Partington told create that composites are tricky but have a lot of untapped potential.
“It’s a new technology, still, compared to metals, and the successful application of it, especially in more complex applications, is still juvenile,” he said.
“Coming up with a design concept with merit is one thing, but you’ve got to be able to execute it, and a lot of that’s process development.”
He points to one of the super lightweight wheels made by his company, Partington Advanced Engineering. The spokes are continuous carbon-fibre filaments mounted on little aluminium hubs. Aluminium is used for anchors, along with PMI foam, engineering plastics and three grades of carbon fibre.
For Partington, proximity to Carbon Nexus and test equipment — while working with materials still to realise their full potential — is valuable.
“We were questioning the modulus of carbon fibre, and there’s not many places where you can measure that,” he said.
“We were able to take a bunch of strands next door, and they could test, strand by strand, for those mechanical properties.”
A big shift
Since age three, Michael Williams has been passionate about bikes. He has juggled university and work life with racing at an international level in BMX and mountain bike competitions.
Back in high school, he came up with a concept for a novel clutch that would allow a rider to change gears while coasting. He calls it CentreHub.
“We’ve been able to achieve basically a clutch that’s adaptable to a bicycle drivetrain, and we can change gears at any point in time, whether you’re pedalling or not pedalling,” he told create.
Williams said that not having to pedal and move through the gears sequentially can shave 4 per cent off a cyclist’s time — the difference between winning and not qualifying.
He is currently a Senior Engineer at VicRoads and comes to ManuFutures about two days a week to focus on Williams Racing Products.
Most of his research and development this year has been around design for manufacturability and trying to remove cost where possible.
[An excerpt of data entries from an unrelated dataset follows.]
/-- The open part of `GCM` in closed form (R192, R144). -/
theorem gcmOpen_eq (κ : Cfg) (bc : BcName) (sl : Slot) {n a z : List Byte} (ha : a.length < 2 ^ 64)
    (hz : z.length < 2 ^ 64) (ht : sl.tagLen.toNat ≤ 16) (htz : sl.tagLen.toNat ≤ z.length) :
    let E := κ.bc bc sl.encKey
    let k := z.length - sl.tagLen.toNat
    gcmOpen κ bc sl n a z =
      if (blockBytes (recordTag E sl.h n a (z.take k))).take sl.tagLen.toNat = z.drop k then
        some (gctr E (inc32 (j0 sl.h n)) (z.take k)).1
      else none := by
  intro E k
  have hk : (z.take k).length < 2 ^ 64 := by
    rw [List.length_take]
    omega
  obtain ⟨hout, htag⟩ := record_closedForm E .decrypt (workingCopy sl) n a (z.take k) ha hk
  have hlen (x : Block) : ((blockBytes x).take sl.tagLen.toNat).length = (z.drop k).length := by
    rw [List.length_take, length_blockBytes, List.length_drop]
    omega
  have htag' : _ = recordTag E sl.h n a (z.take k) := htag
  rw [← htag']
  exact if_congr (ctEq_iff (hlen _)) (congrArg some hout) rfl

/-- A sealed `GCM` record opens (R191, R192, R176). -/
theorem gcmOpen_gcmSeal (κ : Cfg) (bc : BcName) {sl sl' : Slot} {n a p : List Byte} (hkey : sl'.encKey = sl.encKey)
    (hh : sl'.h = sl.h) (htag : sl'.tagLen = sl.tagLen) (ht : sl.tagLen.toNat ≤ 16) (ha : a.length < 2 ^ 64)
    (hp : p.length + 16 < 2 ^ 64) :
    (gcmSeal κ bc sl n a p).length = p.length + sl.tagLen.toNat ∧
      gcmOpen κ bc sl' n a (gcmSeal κ bc sl n a p) = some p := by
  obtain ⟨hclen, -, -, -, hundo⟩ := counterModeStream (κ.bc bc sl.encKey) (inc32 (j0 sl.h n)) p
  have hseal := gcmSeal_eq κ bc sl (n := n) (p := p) ha (by omega)
  have hlen : (gcmSeal κ bc sl n a p).length = p.length + sl.tagLen.toNat := by
    rw [hseal, List.length_append, hclen, List.length_take, length_blockBytes, Nat.min_eq_left ht]
  refine ⟨hlen, ?_⟩
  have hk : (gcmSeal κ bc sl n a p).length - sl.tagLen.toNat =
      (gctr (κ.bc bc sl.encKey) (inc32 (j0 sl.h n)) p).1.length := by
    rw [hlen, hclen, Nat.add_sub_cancel]
  have hopen := gcmOpen_eq κ bc sl' (n := n) (z := gcmSeal κ bc sl n a p) ha (by omega) (htag ▸ ht)
    (by rw [htag]; omega)
  rw [hopen, hkey, hh, htag, hk, hseal, List.take_left' rfl, List.drop_left' rfl, if_pos rfl, hundo]

/-! ## The block-cipher legacy families -/

/-- A sealed record of a block-cipher legacy family decrypts to the record (R213, R214, R219). -/
theorem cbcRecord_cbcSeal {κ : Cfg} {bc : BcName} {m : MacName} {sl sl' : Slot} {n a p padding : List Byte}
    (hkey : sl'.encKey = sl.encKey) (hpad : padding.length = padLen (κ.macLen m) 16 p.length) :
    cbcRecord κ bc sl' n (cbcSeal κ bc m sl n a p padding) = p ++ recMac κ m sl a p ++ padding := by
  rw [cbcRecord, cbcSeal, hkey, cbcDec_cbcEnc _ _ _ (length_cbcPlain hpad)]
For example, 3D-printed titanium parts might end up being milled.
“A top-of-the-range hub is no more than a thousand dollars, so you don’t want it to be more than that,” he said.
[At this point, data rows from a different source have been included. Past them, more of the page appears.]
-- ==== Sys2Proof/Machine/Scalar.lean ====
section
/-!
DEFINITION. Scalar instructions (chapter 15): arithmetic, compares and predicates, wide immediates and addresses, loads and stores, and
the return of a load's data.
-/
namespace Sys2Proof.Machine

/-! ### Integer arithmetic and logic (R354 to R357) -/

/-- NOP: nothing (R357). -/
def execNop (g : Guard) (s : State) : Out := s.guarded g fun s => s.retire

/-- A + b (R354). -/
def aluAdd (a b : W64) : W64 := a + b
/-- ADD: s[SD] ← a + b (R354). -/
def execAdd (g : Guard) (sd sa sb : Nat) (s : State) : Out :=
  s.guarded g fun s => (s.setS sd (aluAdd (s.rs sa) (s.rs sb))).retire
/-- ADD with an immediate: s[SD] ← a + b, b being IMM32 sign-extended (R354, R336). -/
def execAddImm (g : Guard) (sd sa : Nat) (imm : BitVec 32) (s : State) : Out :=
  s.guarded g fun s => (s.setS sd (aluAdd (s.rs sa) (sx32 imm))).retire
/-- A - b (R354). -/
def aluSub (a b : W64) : W64 := a - b
/-- SUB: s[SD] ← a - b (R354). -/
def execSub (g : Guard) (sd sa sb : Nat) (s : State) : Out :=
  s.guarded g fun s => (s.setS sd (aluSub (s.rs sa) (s.rs sb))).retire
/-- SUB with an immediate: s[SD] ← a - b, b being IMM32 sign-extended (R354, R336). -/
def execSubImm (g : Guard) (sd sa : Nat) (imm : BitVec 32) (s : State) : Out :=
  s.guarded g fun s => (s.setS sd (aluSub (s.rs sa) (sx32 imm))).retire
/-- Bits [63:0] of a × b (R354). -/
def aluMul (a b : W64) : W64 := a * b
/-- MUL: s[SD] ← bits [63:0] of a × b (R354). -/
def execMul (g : Guard) (sd sa sb : Nat) (s : State) : Out :=
  s.guarded g fun s => (s.setS sd (aluMul (s.rs sa) (s.rs sb))).retire
/-- MUL with an immediate: s[SD] ← bits [63:0] of a × b, b being IMM32 sign-extended (R354, R336). -/
def execMulImm (g : Guard) (sd sa : Nat) (imm : BitVec 32) (s : State) : Out :=
  s.guarded g fun s => (s.setS sd (aluMul (s.rs sa) (sx32 imm))).retire
/-- Bits [127:64] of the signed product (R354). -/
def aluMulh (a b : W64) : W64 := w64 (wrap 64 (a.toInt * b.toInt / 2 ^ 64))
/-- MULH: s[SD] ← bits [127:64] of the signed product (R354). -/
def execMulh (g : Guard) (sd sa sb : Nat) (s : State) : Out :=
  s.guarded g fun s => (s.setS sd (aluMulh (s.rs sa) (s.rs sb))).retire
/-- Bits [127:64] of the unsigned product (R354). -/
def aluMulhu (a b : W64) : W64 := w64 (a.toNat * b.toNat / 2 ^ 64)
/-- MULHU: s[SD] ← bits [127:64] of the unsigned product (R354). -/
def execMulhu (g : Guard) (sd sa sb : Nat) (s : State) : Out :=
  s.guarded g fun s => (s.setS sd (aluMulhu (s.rs sa) (s.rs sb))).retire
/-- A / b truncated; all ones for b = 0 (R355). -/
def aluDiv (a b : W64) : W64 := if b = 0 then w64 (2 ^ 64 - 1) else w64 (wrap 64 (a.toInt.tdiv b.toInt))
/-- DIV: s[SD] ← a / b truncated; all ones for b = 0 (R355). -/
def execDiv (g : Guard) (sd sa sb : Nat) (s : State) : Out :=
  s.guarded g fun s => (s.setS sd (aluDiv (s.rs sa) (s.rs sb))).retire
/-- A / b unsigned; all ones for b = 0 (R355). -/
def aluDivu (a b : W64) : W64 := if b = 0 then w64 (2 ^ 64 - 1) else w64 (a.toNat / b.toNat)
/-- DIVU: s[SD] ← a / b unsigned; all ones for b = 0 (R355). -/
def execDivu (g : Guard) (sd sa sb : Nat) (s : State) : Out :=
  s.guarded g fun s => (s.setS sd (aluDivu (s.rs sa) (s.rs sb))).retire
/-- A - q × b with q from DIV; a for b = 0 (R355). -/
def aluRem (a b : W64) : W64 := if b = 0 then a else w64 (wrap 64 (a.toInt.tmod b.toInt))
/-- REM: s[SD] ← a - q × b with q from DIV; a for b = 0 (R355). -/
def execRem (g : Guard) (sd sa sb : Nat) (s : State) : Out :=
  s.guarded g fun s => (s.setS sd (aluRem (s.rs sa) (s.rs sb))).retire
/-- A - q × b with q from DIVU; a for b = 0 (R355). -/
def aluRemu (a b : W64) : W64 := if b = 0 then a else w64 (a.toNat % b.toNat)
/-- REMU: s[SD] ← a - q × b with q from DIVU; a for b = 0 (R355). -/
def execRemu (g : Guard) (sd sa sb : Nat) (s : State) : Out :=
  s.guarded g fun s => (s.setS sd (aluRemu (s.rs sa) (s.rs sb))).retire
/-- A AND b (R354). -/
def aluAnd (a b : W64) : W64 := a &&& b
/-- AND: s[SD] ← a AND b (R354). -/
def execAnd (g : Guard) (sd sa sb : Nat) (s : State) : Out :=
  s.guarded g fun s => (s.setS sd (aluAnd (s.rs sa) (s.rs sb))).retire
/-- AND with an immediate: s[SD] ← a AND b, b being IMM32 sign-extended (R354, R336). -/
def execAndImm (g : Guard) (sd sa : Nat) (imm : BitVec 32) (s : State) : Out :=
  s.guarded g fun s => (s.setS sd (aluAnd (s.rs sa) (sx32 imm))).retire
/-- A OR b (R354). -/
def aluOr (a b : W64) : W64 := a ||| b
/-- OR: s[SD] ← a OR b (R354). -/
def execOr (g : Guard) (sd sa sb : Nat) (s : State) : Out :=
  s.guarded g fun s => (s.setS sd (aluOr (s.rs sa) (s.rs sb))).retire
/-- OR with an immediate: s[SD] ← a OR b, b being IMM32 sign-extended (R354, R336). -/
def execOrImm (g : Guard) (sd sa : Nat) (imm : BitVec 32) (s : State) : Out :=
  s.guarded g fun s => (s.setS sd (aluOr (s.rs sa) (sx32 imm))).retire
/-- A XOR b (R354). -/
def aluXor (a b : W64) : W64 := a ^^^ b
/-- XOR: s[SD] ← a XOR b (R354). -/
def execXor (g : Guard) (sd sa sb : Nat) (s : State) : Out :=
  s.guarded g fun s => (s.setS sd (aluXor (s.rs sa) (s.rs sb))).retire
/-- XOR with an immediate: s[SD] ← a XOR b, b being IMM32 sign-extended (R354, R336). -/
def execXorImm (g : Guard) (sd sa : Nat) (imm : BitVec 32) (s : State) : Out :=
  s.guarded g fun s => (s.setS sd (aluXor (s.rs sa) (sx32 imm))).retire
/-- A AND NOT b (R354). -/
def aluAndn (a b : W64) : W64 := a &&& ~~~b
/-- ANDN: s[SD] ← a AND NOT b (R354). -/
def execAndn (g : Guard) (sd sa sb : Nat) (s : State) : Out :=
  s.guarded g fun s => (s.setS sd (aluAndn (s.rs sa) (s.rs sb))).retire
/-- A shifted left by b; 0 from 64 up (R356). -/
def aluShl (a b : W64) : W64 := if 64 ≤ b.toNat then 0 else a <<< b.toNat
/-- SHL: s[SD] ← a shifted left by b; 0 from 64 up (R356). -/
def execShl (g : Guard) (sd sa sb : Nat) (s : State) : Out :=
  s.guarded g fun s => (s.setS sd (aluShl (s.rs sa) (s.rs sb))).retire
/-- SHL with an immediate: s[SD] ← a shifted left by b; 0 from 64 up, b being IMM32 sign-extended (R356, R336). -/
def execShlImm (g : Guard) (sd sa : Nat) (imm : BitVec 32) (s : State) : Out :=
  s.guarded g fun s => (s.setS sd (aluShl (s.rs sa) (sx32 imm))).retire
/-- A shifted right by b; 0 from 64 up (R356). -/
def aluShr (a b : W64) : W64 := if 64 ≤ b.toNat then 0 else a >>> b.toNat
/-- SHR: s[SD] ← a shifted right by b; 0 from 64 up (R356). -/
def execShr (g : Guard) (sd sa sb : Nat) (s : State) : Out :=
  s.guarded g fun s => (s.setS sd (aluShr (s.rs sa) (s.rs sb))).retire
/-- SHR with an immediate: s[SD] ← a shifted right by b; 0 from 64 up, b being IMM32 sign-extended (R356, R336). -/
def execShrImm (g : Guard) (sd sa : Nat) (imm : BitVec 32) (s : State) : Out :=
  s.guarded g fun s => (s.setS sd (aluShr (s.rs sa) (sx32 imm))).retire
/-- A shifted right by b with bit 63 copied (R356). -/
def aluSar (a b : W64) : W64 := a.sshiftRight (min b.toNat 63)
/-- SAR: s[SD] ← a shifted right by b with bit 63 copied (R356). -/
def execSar (g : Guard) (sd sa sb : Nat) (s : State) : Out :=
  s.guarded g fun s => (s.setS sd (aluSar (s.rs sa) (s.rs sb))).retire
/-- SAR with an immediate: s[SD] ← a shifted right by b with bit 63 copied, b being IMM32 sign-extended (R356, R336). -/
def execSarImm (g : Guard) (sd sa : Nat) (imm : BitVec 32) (s : State) : Out :=
  s.guarded g fun s => (s.setS sd (aluSar (s.rs sa) (sx32 imm))).retire
/-- The smaller, signed (R354). -/
def aluMin (a b : W64) : W64 := if a.toInt < b.toInt then a else b
/-- MIN: s[SD] ← the smaller, signed (R354). -/
def execMin (g : Guard) (sd sa sb : Nat) (s : State) : Out :=
  s.guarded g fun s => (s.setS sd (aluMin (s.rs sa) (s.rs sb))).retire
/-- MIN with an immediate: s[SD] ← the smaller, signed, b being IMM32 sign-extended (R354, R336). -/
def execMinImm (g : Guard) (sd sa : Nat) (imm : BitVec 32) (s : State) : Out :=
  s.guarded g fun s => (s.setS sd (aluMin (s.rs sa) (sx32 imm))).retire
/-- The larger, signed (R354). -/
def aluMax (a b : W64) : W64 := if a.toInt < b.toInt then b else a
/-- MAX: s[SD] ← the larger, signed (R354). -/
def execMax (g : Guard) (sd sa sb : Nat) (s : State) : Out :=
  s.guarded g fun s => (s.setS sd (aluMax (s.rs sa) (s.rs sb))).retire
/-- MAX with an immediate: s[SD] ← the larger, signed, b being IMM32 sign-extended (R354, R336). -/
def execMaxImm (g : Guard) (sd sa : Nat) (imm : BitVec 32) (s : State) : Out :=
  s.guarded g fun s => (s.setS sd (aluMax (s.rs sa) (sx32 imm))).retire
/-- The smaller, unsigned (R354). -/
def aluMinu (a b : W64) : W64 := if a.toNat < b.toNat then a else b
/-- MINU: s[SD] ← the smaller, unsigned (R354). -/
def execMinu (g : Guard) (sd sa sb : Nat) (s : State) : Out :=
  s.guarded g fun s => (s.setS sd (aluMinu (s.rs sa) (s.rs sb))).retire
/-- MINU with an immediate: s[SD] ← the smaller, unsigned, b being IMM32 sign-extended (R354, R336). -/
def execMinuImm (g : Guard) (sd sa : Nat) (imm : BitVec 32) (s : State) : Out :=
  s.guarded g fun s => (s.setS sd (aluMinu (s.rs sa) (sx32 imm))).retire
/-- The larger, unsigned (R354). -/
def aluMaxu (a b : W64) : W64 := if a.toNat < b.toNat then b else a
/-- MAXU: s[SD] ← the larger, unsigned (R354). -/
def execMaxu (g : Guard) (sd sa sb : Nat) (s : State) : Out :=
  s.guarded g fun s => (s.setS sd (aluMaxu (s.rs sa) (s.rs sb))).retire
/-- MAXU with an immediate: s[SD] ← the larger, unsigned, b being IMM32 sign-extended (R354, R336). -/
def execMaxuImm (g : Guard) (sd sa : Nat) (imm : BitVec 32) (s : State) : Out :=
  s.guarded g fun s => (s.setS sd (aluMaxu (s.rs sa) (sx32 imm))).retire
“But to manufacture this thing as a good product, it’s going to be at least $400.”
He plans to keep production in Geelong.
“It’s having it made locally to a quality standard I know. And if it’s got my name on it, I want some type of input into the machining of the thing,” he said.
Being located next to other startups means sharing bold ideas and a love of technology with his neighbours.
“You’re surrounded by a lot of very intelligent people you can bounce ideas off, and it’s really motivating to come here,” he said.
Forward advance
Advanced manufacturing start-ups are not for the faint of heart.
But there are pluses to having a go at this in Geelong.
Talented engineers from older industries are still about, and it is common to see Ford alumni play vital roles within the newer manufacturing firms.
For those with clever ideas, a willingness to compete on value rather than cost, and with — quite often — a heavily engineered product, it’s possible to carve out a pretty bright future.